About this exercise – Could you please find each line in the records that contains the word "lifecycle" and copy it?

··· Data under study ···

-- ==== Sys2Proof/Machine/RegMap.lean ====
section
/-!
DEFINITION. The register map: every field of every register table of the device, with its place, its access
code (R12), its width and its Reset column (R11). A field is named by its block's prefix and its own name.
The rows were written out from the register tables of the spec; reserved rows are the bits that no field covers (R15).
-/

namespace Sys2Proof.Machine

/-- The access codes of R12. -/
inductive Acc where
  | rw | ro | wo | w1c | w1p | img | nrw
deriving DecidableEq, Repr

/-- The register blocks (R10). Each has one register table. -/
inductive Blk where
  /-- R71: the special registers of kid k. -/
  | kidSr
  /-- R91: the DEVFEAT block. -/
  | devfeat
  /-- R124: the instruction cache control block of herd h. -/
  | icache
  /-- R173: the memory integrity block. -/
  | integrity
  /-- R190: the port of a producer endpoint. -/
  | prodPort
  /-- R193: the port of a consumer endpoint. -/
  | consPort
  /-- R209: the configuration area of an endpoint. -/
  | epConfig
  /-- R221: the HDC block of herd h. -/
  | hdc
  /-- R226: the level-bridge block. -/
  | bridges
  /-- R231: the registers of slot j of herd h (instance h * 64 + j). -/
  | oryxSlot
  /-- R279: the registers of axis port p. -/
  | axisPort
  /-- R304: the global registers of the guard. -/
  | guard
  /-- R305: the envelope block of axis a. -/
  | envelope
  /-- R306: the state block of axis a. -/
  | axisState
  /-- R307: the block of constraint j. -/
  | constraint
  /-- R324: the registers of camera port c. -/
  | camera
  /-- R336: the timebase block. -/
  | timebase
  /-- R357: the registers of link l. -/
  | link
  /-- R358: the routing registers. -/
  | routing
  /-- R374: the host and boot block. -/
  | hostBoot
  /-- R382, R397: the image and lifecycle block. -/
  | lifecycle
  /-- R417: the power and margin block. -/
  | power
  /-- R418: the block of domain d. -/
  | domain
  /-- R424: the kid-control block of kid k. -/
  | kidCtl
  /-- R427: the reset control block. -/
  | resetCtl
  /-- R434: the herd status and fence block. -/
  | herdFence
  /-- R440: the test and service block. -/
  | testService
deriving DecidableEq, Repr

/-- One row of a register table. `count` and `stride` say how often the row repeats in its block
(an alarm, an aperture, a region entry), and `rstAt` gives the elements whose Reset value differs. -/
structure Fld where
  blk    : Blk
  off    : Nat
  lo     : Nat
  w      : Nat
  acc    : Acc
  rst    : Nat
  count  : Nat := 1
  stride : Nat := 0
  rstAt  : List (Nat × Nat) := []
deriving DecidableEq, Repr

/-- The Reset value of element i of a field (R11). -/
def Fld.reset (F : Fld) (i : Nat) : Nat := (F.rstAt.lookup i).getD F.rst

/-! ### R71: the special registers of kid k -/

def kd_KMODE_SUP : Fld := { blk := .kidSr, off := 0x0, lo := 0, w := 1, acc := .ro, rst := 0x0 }
def kd_KMODE_DET : Fld := { blk := .kidSr, off := 0x0, lo := 1, w := 1, acc := .rw, rst := 0x0 }
def kd_KMODE_DBE : Fld := { blk := .kidSr, off := 0x0, lo := 2, w := 1, acc := .rw, rst := 0x0 }
def kd_KMODE_INDB : Fld := { blk := .kidSr, off := 0x0, lo := 3, w := 1, acc := .ro, rst := 0x0 }
def kd_KMODE_INTR : Fld := { blk := .kidSr, off := 0x0, lo := 4, w := 1, acc := .ro, rst := 0x0 }
def kd_KMODE_TCAP : Fld := { blk := .kidSr, off := 0x0, lo := 5, w := 1, acc := .w1p, rst := 0x0 }
def kd_KMODE_SCLR : Fld := { blk := .kidSr, off := 0x0, lo := 6, w := 1, acc := .w1p, rst := 0x0 }
def kd_KPRIO_LEVEL : Fld := { blk := .kidSr, off := 0x1, lo := 0, w := 8, acc := .rw, rst := 0x0 }
def kd_KCAUSE_CODE : Fld := { blk := .kidSr, off := 0x2, lo := 0, w := 6, acc := .ro, rst := 0x0 }
def kd_KCAUSE_DEFER : Fld := { blk := .kidSr, off := 0x2, lo := 6, w := 1, acc := .ro, rst := 0x0 }
def kd_KCAUSE_DB : Fld := { blk := .kidSr, off := 0x2, lo := 7, w := 1, acc := .ro, rst := 0x0 }
def kd_KSRC_SRC : Fld := { blk := .kidSr, off := 0x3, lo := 0, w := 8, acc := .ro, rst := 0x0 }
def kd_KEPC_ADDR : Fld := { blk := .kidSr, off := 0x4, lo := 0, w := 16, acc := .rw, rst := 0x0 }
def kd_KIPC_ADDR : Fld := { blk := .kidSr, off := 0x6, lo := 0, w := 16, acc := .rw, rst := 0x0 }
def kd_KSELF_KID : Fld := { blk := .kidSr, off := 0x8, lo := 0, w := 15, acc := .ro, rst := 0x0 }
def kd_KHWIN_BLK : Fld := { blk := .kidSr, off := 0xA, lo := 0, w := 4, acc := .rw, rst := 0x0 }
def kd_KFAULT_RSVW : Fld := { blk := .kidSr, off := 0xB, lo := 0, w := 1, acc := .w1c, rst := 0x0 }
def kd_KFAULT_XWR : Fld := { blk := .kidSr, off := 0xB, lo := 1, w := 1, acc := .w1c, rst := 0x0 }
def kd_KFAULT_WAITNE : Fld := { blk := .kidSr, off := 0xB, lo := 2, w := 1, acc := .w1c, rst := 0x0 }
def kd_KFAULT_DTRAP : Fld := { blk := .kidSr, off := 0xB, lo := 3, w := 1, acc := .w1c, rst := 0x0 }
def kd_KGWINLO_BASE : Fld := { blk := .kidSr, off := 0xC, lo := 0, w := 26, acc := .rw, rst := 0x0 }
def kd_KGWINHI_NODE : Fld := { blk := .kidSr, off := 0x10, lo := 0, w := 16, acc := .rw, rst := 0x0 }
def kd_KRPT_COUNT : Fld := { blk := .kidSr, off := 0x12, lo := 0, w := 9, acc := .rw, rst := 0x0 }
def kd_KRPT_ECOUNT : Fld := { blk := .kidSr, off := 0x14, lo := 0, w := 9, acc := .rw, rst := 0x0 }
def kd_KRPT_ICOUNT : Fld := { blk := .kidSr, off := 0x16, lo := 0, w := 9, acc := .rw, rst := 0x0 }
def kd_KSTEPC_COUNT : Fld := { blk := .kidSr, off := 0x18, lo := 0, w := 32, acc := .ro, rst := 0x0 }
def kd_KTIME : Fld := { blk := .kidSr, off := 0x1C, lo := 0, w := 64, acc := .ro, rst := 0x0 }
def kd_KFEAT0_DIEREV : Fld := { blk := .kidSr, off := 0x24, lo := 0, w := 8, acc := .ro, rst := 0xA0 }
def kd_KFEAT1_ISAVER : Fld := { blk := .kidSr, off := 0x25, lo := 0, w := 8, acc := .ro, rst := 0x1 }
def kd_KFEAT2 : Fld := { blk := .kidSr, off := 0x26, lo := 0, w := 8, acc := .ro, rst := 0x3F }
def kd_KFEAT3 : Fld := { blk := .kidSr, off := 0x27, lo := 0, w := 8, acc := .ro, rst := 0x34 }

/-! ### R91: the DEVFEAT block -/

def df_PRODUCT : Fld := { blk := .devfeat, off := 0x0, lo := 0, w := 16, acc := .ro, rst := 0x4D32 }
def df_VENDOR : Fld := { blk := .devfeat, off := 0x0, lo := 16, w := 16, acc := .ro, rst := 0x4B59 }
def df_DIEREV : Fld := { blk := .devfeat, off := 0x4, lo := 0, w := 8, acc := .ro, rst := 0xA0 }
def df_PKGREV : Fld := { blk := .devfeat, off := 0x4, lo := 8, w := 8, acc := .ro, rst := 0x1 }
def df_KIDS : Fld := { blk := .devfeat, off := 0x8, lo := 0, w := 16, acc := .ro, rst := 0x8000 }
def df_HERDS : Fld := { blk := .devfeat, off := 0x8, lo := 16, w := 16, acc := .ro, rst := 0x200 }
def df_FAWNS : Fld := { blk := .devfeat, off := 0xC, lo := 0, w := 8, acc := .ro, rst := 0xA8 }
def df_AXPORTS : Fld := { blk := .devfeat, off := 0xC, lo := 8, w := 8, acc := .ro, rst := 0x40 }
def df_CAMPORTS : Fld := { blk := .devfeat, off := 0xC, lo := 16, w := 4, acc := .ro, rst := 0x8 }
def df_LINKS : Fld := { blk := .devfeat, off := 0xC, lo := 20, w := 4, acc := .ro, rst := 0xC }
def df_TILES : Fld := { blk := .devfeat, off := 0xC, lo := 24, w := 4, acc := .ro, rst := 0x4 }
def df_HBMGIB : Fld := { blk := .devfeat, off := 0x10, lo := 0, w := 16, acc := .ro, rst := 0x40 }
def df_HSMKIB : Fld := { blk := .devfeat, off := 0x10, lo := 16, w := 16, acc := .ro, rst := 0x100 }
def df_ISAVER : Fld := { blk := .devfeat, off := 0x14, lo := 0, w := 8, acc := .ro, rst := 0x1 }
def df_SPARES : Fld := { blk := .devfeat, off := 0x18, lo := 0, w := 11, acc := .ro, rst := 0x0 }
def df_UID : Fld := { blk := .devfeat, off := 0x20, lo := 0, w := 128, acc := .ro, rst := 0x0 }
def df_FAULT_RSVW : Fld := { blk := .devfeat, off := 0x30, lo := 0, w := 1, acc := .w1c, rst := 0x0 }
def df_FAULT_IMGW : Fld := { blk := .devfeat, off := 0x30, lo := 1, w := 1, acc := .w1c, rst := 0x0 }

/-! ### R124: the instruction cache control block of herd h -/

def ic_ICCTRL_EN : Fld := { blk := .icache, off := 0x0, lo := 0, w := 1, acc := .rw, rst := 0x1 }
def ic_ICCTRL_INVALL : Fld := { blk := .icache, off := 0x0, lo := 1, w := 1, acc := .w1p, rst := 0x0 }
def ic_ICCTRL_CLRCNT : Fld := { blk := .icache, off := 0x0, lo := 2, w := 1, acc := .w1p, rst := 0x0 }
def ic_ICINV_WORD : Fld := { blk := .icache, off := 0x4, lo := 0, w := 15, acc := .wo, rst := 0x0 }
def ic_ICHITS_COUNT : Fld := { blk := .icache, off := 0x8, lo := 0, w := 32, acc := .ro, rst := 0x0 }
def ic_ICMISS_COUNT : Fld := { blk := .icache, off := 0xC, lo := 0, w := 32, acc := .ro, rst := 0x0 }
def ic_ICSNOOP_COUNT : Fld := { blk := .icache, off := 0x10, lo := 0, w := 32, acc := .ro, rst := 0x0 }
def ic_ICERR_COUNT : Fld := { blk := .icache, off := 0x14, lo := 0, w := 32, acc := .ro, rst := 0x0 }
def ic_ICFAULT_RSVW : Fld := { blk := .icache, off := 0x18, lo := 0, w := 1, acc := .w1c, rst := 0x0 }

/-! ### R173: the memory integrity block -/

def mi_MIFAULT_RSVW : Fld := { blk := .integrity, off := 0x0, lo := 0, w := 1, acc := .w1c, rst := 0x0 }
def mi_MIFAULT_IMGW : Fld := { blk := .integrity, off := 0x0, lo := 1, w := 1, acc := .w1c, rst := 0x0 }
def mi_MIFAULT_LOGOVF : Fld := { blk := .integrity, off := 0x0, lo := 2, w := 1, acc := .w1c, rst := 0x0 }
def mi_MIFAULT_BUSYGO : Fld := { blk := .integrity, off := 0x0, lo := 3, w := 1, acc := .w1c, rst := 0x0 }
def mi_MICTRL_RPTTHR : Fld := { blk := .integrity, off := 0x4, lo := 0, w := 4, acc := .rw, rst := 0x3 }
def mi_CECOUNT : Fld := { blk := .integrity, off := 0x8, lo := 0, w := 32, acc := .ro, rst := 0x0 }
def mi_UECOUNT : Fld := { blk := .integrity, off := 0xC, lo := 0, w := 32, acc := .ro, rst := 0x0 }
def mi_AFCOUNT : Fld := { blk := .integrity, off := 0x10, lo := 0, w := 32, acc := .ro, rst := 0x0 }
def mi_REJCOUNT : Fld := { blk := .integrity, off := 0x14, lo := 0, w := 32, acc := .ro, rst := 0x0 }
def mi_LOGLEVEL : Fld := { blk := .integrity, off := 0x18, lo := 0, w := 7, acc := .ro, rst := 0x0 }
def mi_LOSTCOUNT : Fld := { blk := .integrity, off := 0x18, lo := 16, w := 16, acc := .ro, rst := 0x0 }
def mi_LOGPOP : Fld := { blk := .integrity, off := 0x1C, lo := 0, w := 1, acc := .w1p, rst := 0x0 }
def mi_CNTCLR : Fld := { blk := .integrity, off := 0x1C, lo := 1, w := 1, acc := .w1p, rst := 0x0 }
def mi_LOGHEAD : Fld := { blk := .integrity, off := 0x20, lo := 0, w := 128, acc := .ro, rst := 0x0 }
def mi_CIPBANK : Fld := { blk := .integrity, off := 0x40, lo := 0, w := 32, acc := .rw, rst := 0x0 }
def mi_CIPADDR : Fld := { blk := .integrity, off := 0x48, lo := 0, w := 36, acc := .rw, rst := 0x0 }
def mi_CIPGO : Fld := { blk := .integrity, off := 0x50, lo := 0, w := 1, acc := .w1p, rst := 0x0 }
def mi_CIPBUSY : Fld := { blk := .integrity, off := 0x50, lo := 1, w := 1, acc := .ro, rst := 0x0 }
def mi_CIPRES : Fld := { blk := .integrity, off := 0x50, lo := 2, w := 3, acc := .ro, rst := 0x0 }
def mi_FLIPBANK : Fld := { blk := .integrity, off := 0x60, lo := 0, w := 32, acc := .rw, rst := 0x0 }
def mi_FLIPADDR : Fld := { blk := .integrity, off := 0x68, lo := 0, w := 36, acc := .rw, rst := 0x0 }
def mi_FLIPD : Fld := { blk := .integrity, off := 0x70, lo := 0, w := 64, acc := .rw, rst := 0x0 }
def mi_FLIPC : Fld := { blk := .integrity, off := 0x78, lo := 0, w := 8, acc := .rw, rst := 0x0 }
def mi_FLIPV : Fld := { blk := .integrity, off := 0x78, lo := 8, w := 1, acc := .rw, rst := 0x0 }
def mi_FLIPARM : Fld := { blk := .integrity, off := 0x7C, lo := 0, w := 1, acc := .w1p, rst := 0x0 }
def mi_FLIPCAN : Fld := { blk := .integrity, off := 0x7C, lo := 1, w := 1, acc := .w1p, rst := 0x0 }
def mi_FLIPARMED : Fld := { blk := .integrity, off := 0x7C, lo := 2, w := 1, acc := .ro, rst := 0x0 }
def mi_RPRBANK : Fld := { blk := .integrity, off := 0x80, lo := 0, w := 32, acc := .rw, rst := 0x0 }
def mi_RPRADDR : Fld := { blk := .integrity, off := 0x88, lo := 0, w := 36, acc := .rw, rst := 0x0 }
def mi_RPRBIT : Fld := { blk := .integrity, off := 0x90, lo := 0, w := 7, acc := .rw, rst := 0x0 }
def mi_RPRCOL : Fld := { blk := .integrity, off := 0x90, lo := 7, w := 1, acc := .rw, rst := 0x0 }
def mi_RPRGO : Fld := { blk := .integrity, off := 0x94, lo := 0, w := 1, acc := .w1p, rst := 0x0 }
def mi_RPRBUSY : Fld := { blk := .integrity, off := 0x94, lo := 1, w := 1, acc := .ro, rst := 0x0 }
def mi_RPRRES : Fld := { blk := .integrity, off := 0x94, lo := 2, w := 3, acc := .ro, rst := 0x0 }
def mi_FRUSED : Fld := { blk := .integrity, off := 0x98, lo := 0, w := 10, acc := .ro, rst := 0x0 }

···

Result of this task –
  /-- R382, R397: the image and lifecycle block. -/
  | lifecycle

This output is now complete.